++++ DATA FOR ANALYSIS ++++

def State.warp? (s : State) (bid w : Nat) : Option Warp :=
  match s.block? bid with
  | some b => b.warp? w
  | none => none

def State.modWarp (s : State) (bid w : Nat) (f : Warp → Warp) : State := s.modBlock bid fun b => b.modWarp w f

def Warp.thread (w : Warp) (l : Lane) : Thread := w.threads[l]

def Warp.modThreads (w : Warp) (f : Lane → Thread → Thread) : Warp :=
  { w with threads := lanesOf fun l => f l (w.thread l) }

def State.modThread (s : State) (bid w : Nat) (l : Lane) (f : Thread → Thread) : State :=
  s.modWarp bid w fun x => x.modThreads fun k t => if k = l then f t else t

def State.launch? (s : State) (lid : Nat) : Option Launch := s.launches.find? fun l => l.lid == lid
def State.modLaunch (s : State) (lid : Nat) (f : Launch → Launch) : State :=
  { s with launches := s.launches.map fun l => if l.lid == lid then f l else l }

def State.ctx? (s : State) (pn c : Nat) : Option Context := s.ctxs.find? fun x => x.pn == pn && x.ctx == c
def State.modCtx (s : State) (pn c : Nat) (f : Context → Context) : State :=
  { s with ctxs := s.ctxs.map fun x => if x.pn == pn && x.ctx == c then f x else x }

def Block.resident (b : Block) : Bool :=
  match b.life with
  | .placed | .running | .stopped | .moving | .halted => true
  | _ => false

def Block.isSteward (b : Block) : Bool := match b.kind with | .steward _ => true | _ => false

def Block.halted (b : Block) : Bool :=
  match b.life with
  | .halted => true
  | .moving => b.stopFor == some .halt
  | .switchedOut h => h
  | _ => false

/-! ### Threads -/

def newThread (pc : DWord) (v : Vector Word 128) : Thread where
  pc := pc
  v := v
  p := 0
  ports := Vector.replicate 4 none
  fpflags := 0
  life := .run
  held := false
  gwait := 0
  yielded := false
  exempt := false
  hangKept := 0
  kept := none

/-- A predicate, p7 reading true (R13). -/
def Thread.pred (t : Thread) (p : PReg) : Bool := p == 7 || t.p.getLsbD p.toNat

/-- Writing a predicate; a write to p7 is ignored (R13). -/
def Thread.setPred (t : Thread) (p : PReg) (b : Bool) : Thread :=
  if p = 7 then t
  else { t with p := (t.p &&& ~~~(1#7 <<< p.toNat)) ||| ((BitVec.ofBool b).setWidth 7 <<< p.toNat) }

def Thread.reg (t : Thread) (r : VReg) : Word := t.v[r.toNat]
def Thread.setReg (t : Thread) (r : VReg) (x : Word) : Thread := { t with v := t.v.set r.toNat x }

def Thread.flag (t : Thread) (f : Flags) : Thread := { t with fpflags := raiseFlags t.fpflags f }

def Thread.ended (t : Thread) : Bool := match t.life with | .ended => true | _ => false
def Thread.asleep (t : Thread) : Option Sleep := match t.life with | .asleep z => some z | _ => none
def Thread.running (t : Thread) : Bool := match t.life with | .run => true | _ => false

/-- A uniform register, w0 reading zero (R18). -/
def Warp.uni (w : Warp) (r : WReg) : Word := if r = 0 then 0 else w.w[r.toNat]
def Warp.setUni (w : Warp) (r : WReg) (x : Word) : Warp := if r = 0 then w else { w with w := w.w.set r.toNat x }

/-- A mask register; the caller has checked k below 12 (R18). -/
def Warp.mask (w : Warp) (k : Fin 12) : Mask := w.m[k]
def Warp.setMask (w : Warp) (k : Fin 12) (x : Mask) : Warp := { w with m := w.m.set k.val x }
def Warp.arr (w : Warp) (k : Fin 12) : Mask := w.a[k]
def Warp.setArr (w : Warp) (k : Fin 12) (x : Mask) : Warp := { w with a := w.a.set k.val x }

/-! ### Places: dies, islands, clusters, cores (R2, R10, R26, R28, R321, R384)

A core is numbered module-wide by its logical place: 128 × die + 16 × island + 4 × position + core.  The steward core of a
die, which no island holds, is numbered 512 + die (log 12). -/

def csrLookup : List (CsrKey × Word) → CsrKey → Option Word
  | [], _ => none
  | (k, v) :: rest, x => if k = x then some v else csrLookup rest x

def csrUpdate : List (CsrKey × Word) → CsrKey → Word → List (CsrKey × Word)
  | [], x, v => [(x, v)]
  | (k, w) :: rest, x, v => if k = x then (x, v) :: rest else (k, w) :: csrUpdate rest x v

/-- The reset values of the control registers that have one other than 0 (R258, R318, R321, R330, R353, R371, R379,
R383, R401).  A register is stored once it has been written. -/
def csrReset (k : CsrKey) : Word :=
  let i := k.idx
  if i = 0x0210 then 500
  else if i = 0x0220 then 0x800003E8
  else if 0x0228 ≤ i ∧ i < 0x0248 then 0x20000688
  else if i = 0x03C2 then 4
  else if i = 0x03C8 then (match k.scope with | .part p => BitVec.ofNat 32 (512 * p) | _ => 0)
  else if i = 0x03D0 then 1000000
  else if i = 0x0400 then 1000
  else if 0x0500 ≤ i ∧ i < 0x0504 then 0x20000000
  else if i = 0x0508 then 0xF
  else if i = 0x0530 then 0x00800000
  else if i = 0x0531 then 0x3E000000
  else if i = 0x0652 then 0x80064
  else if i = 0x0656 then 16
  else if i = 0x0700 then 0xE4
  else if i = 0x0702 then 0xF0
  else if 0x0704 ≤ i ∧ i < 0x0708 then BitVec.ofNat 32 (2 ^ (i - 0x0704))
  else if 0x0710 ≤ i ∧ i < 0x0714 then 0x1010
  else if 0x0800 ≤ i ∧ i < 0x0820 then 0x12C
  else if i = 0x0820 then 4096
  else 0
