-- ==== Sys2Proof/Machine/MemEvents.lean ====
section
/-! DEFINITION. Accesses in flight: how each is performed, returned and acknowledged; leases, the lanes that wake on
memory, and the host's and peers' part (spec/07_isa_memory_sync.md, R152, R153, R159, R160, R165, R171, R175;
spec/13_ordering_by_goal.md, R257 to R267; spec/14_continuations.md, R281; spec/19_host_coupling.md, R356 to R361). -/

namespace Sys2Proof.Machine

/-! ### What an access waits for -/

def State.acc? (s : State) (id : Nat) : Option Access := s.accs.find? fun a => a.id == id
def State.modAcc (s : State) (id : Nat) (f : Access → Access) : State :=
  { s with accs := s.accs.map fun a => if a.id == id then f a else a }

def Access.isLoad (a : Access) : Bool :=
  match a.kind with
  | .load _ _ _ | .winLoad _ => true
  | _ => false

def Access.isCont (a : Access) : Bool := match a.kind with | .cont _ _ _ _ _ _ => true | _ => false

/-- A store to another slot's window that fills the granule. -/
def Access.fills (a : Access) : Bool := match a.kind with | .winStore _ fs => fs | _ => false

/-- Accesses of one word that are performed together, in ascending lane order: to the same bytes (R74); of a continuation
atomic, at one slice, where each takes its entry (R165); that fill one granule, which fills once (R157). -/
def State.peers (s : State) (a : Access) : List Access :=
  s.accs.filter fun e => e.op == a.op && e.win? == a.win? && e.done.isNone &&
    (e.loc == a.loc || (e.isCont && a.isCont && homeSlice e.loc == homeSlice a.loc) ||
      (e.fills && a.fills && e.loc / 16 == a.loc / 16))

/-- The accesses have a byte in common. -/
def Access.meets (e a : Access) : Bool :=
  e.win? == a.win? && decide (e.loc < a.loc + a.size ∧ a.loc < e.loc + e.size)

/-- An access that is performed before a later one: one of its own thread; a .l1 store of its core that is in the L1 with
bytes of both, where the later one is such a store too, or its thread has read that store there (R263, R264). -/
def State.goesFirst (s : State) (core : Nat) (e a : Access) : Bool :=
  e.before a ||
  (e.done.isNone && e.early && e.meets a && e.op != a.op &&
    ((a.early && (s.block? e.bid).elim false fun b => b.core == core) ||
      (e.readers.contains (a.bid, a.w, a.lane) && !(match a.kind with | .load lvl _ _ => lvl == .l1 | _ => false))))

/-- An exclusive lease defers the access: a near atomic or an L1 load of the holding core is not deferred (R160). -/
def State.deferred (s : State) (core : Nat) (a : Access) : Bool :=
  let own := match a.kind with
    | .atomic _ near _ _ => near
    | .load lvl _ _ => lvl == .l1
    | _ => false
  isDeviceLoc a.loc && a.win?.isNone &&
    s.xleases.any fun x =>
      decide (lineOf a.loc ≤ x.line ∧ x.line ≤ lineOf (a.loc + a.size - 1) ∧ s.gt < x.expiry) && !(own && x.core == core)

/-- The window's block is over (R199, R340): nothing of the window is left. -/
def State.windowGone (s : State) (bid : Nat) : Bool := (s.block? bid).elim true fun b => b.life == .retired

/-- The access may be performed now. -/
def State.ready (s : State) (core : Nat) (a : Access) : Bool :=
  a.done.isNone && a.win?.elim true (fun wb => s.windowHere wb || s.windowGone wb) &&
  !((s.accs.takeWhile fun e => e.id != a.id).any fun e => s.goesFirst core e a) &&
  !s.deferred core a && !(a.win?.isNone && s.barred core a.loc) &&
  !(!a.isLoad && a.win?.isNone && isDeviceLoc a.loc && s.snooped a.loc a.size)

/-- A valid copy from which a load of host memory by a context is served, if any: the L1's for .l1, else the RDC's
(R152, R263). -/
def State.hostHit (s : State) (core pnctx : Nat) (lvl : Pol) (line : Nat) : Option CopyLine :=
  let rdc := (s.copy? (.rdc (dieOfCore core)) line).bind fun c => if c.ctxs.contains pnctx then some c else none
  match lvl with
  | .l1 => (s.copy? (s.l1Of core) line).orElse fun _ => rdc
  | .l2 => rdc
  | _ => none

/-- The access has to leave the module: it ends with HOST_COMPLETION or PEER_RESPONSE (R357, R358, R364).  Where no port or
link takes it, it fails, whatever copies are held (R359, R360). -/
def State.outward (s : State) (b : Block) (a : Access) : Bool :=
  if a.win?.isSome || a.mt == 0 then false
  else if !s.reachable a.loc then true
  else
    match a.kind with
    | .load lvl _ _ => !(a.mt == 1 && (s.hostHit b.core (16 * b.pn + b.ctx) lvl (lineOf a.loc)).isSome)
    | .store lvl => !(a.mt == 1 && (lvl == .l1 || lvl == .l2))
    | .disc _ _ => a.mt == 3
    | _ => true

++++

*WHAT IS REQUIRED:*
A count is needed of the lines above that hold the word "isLoad"; give that count and no other text.

*ANSWER SPACE:*
2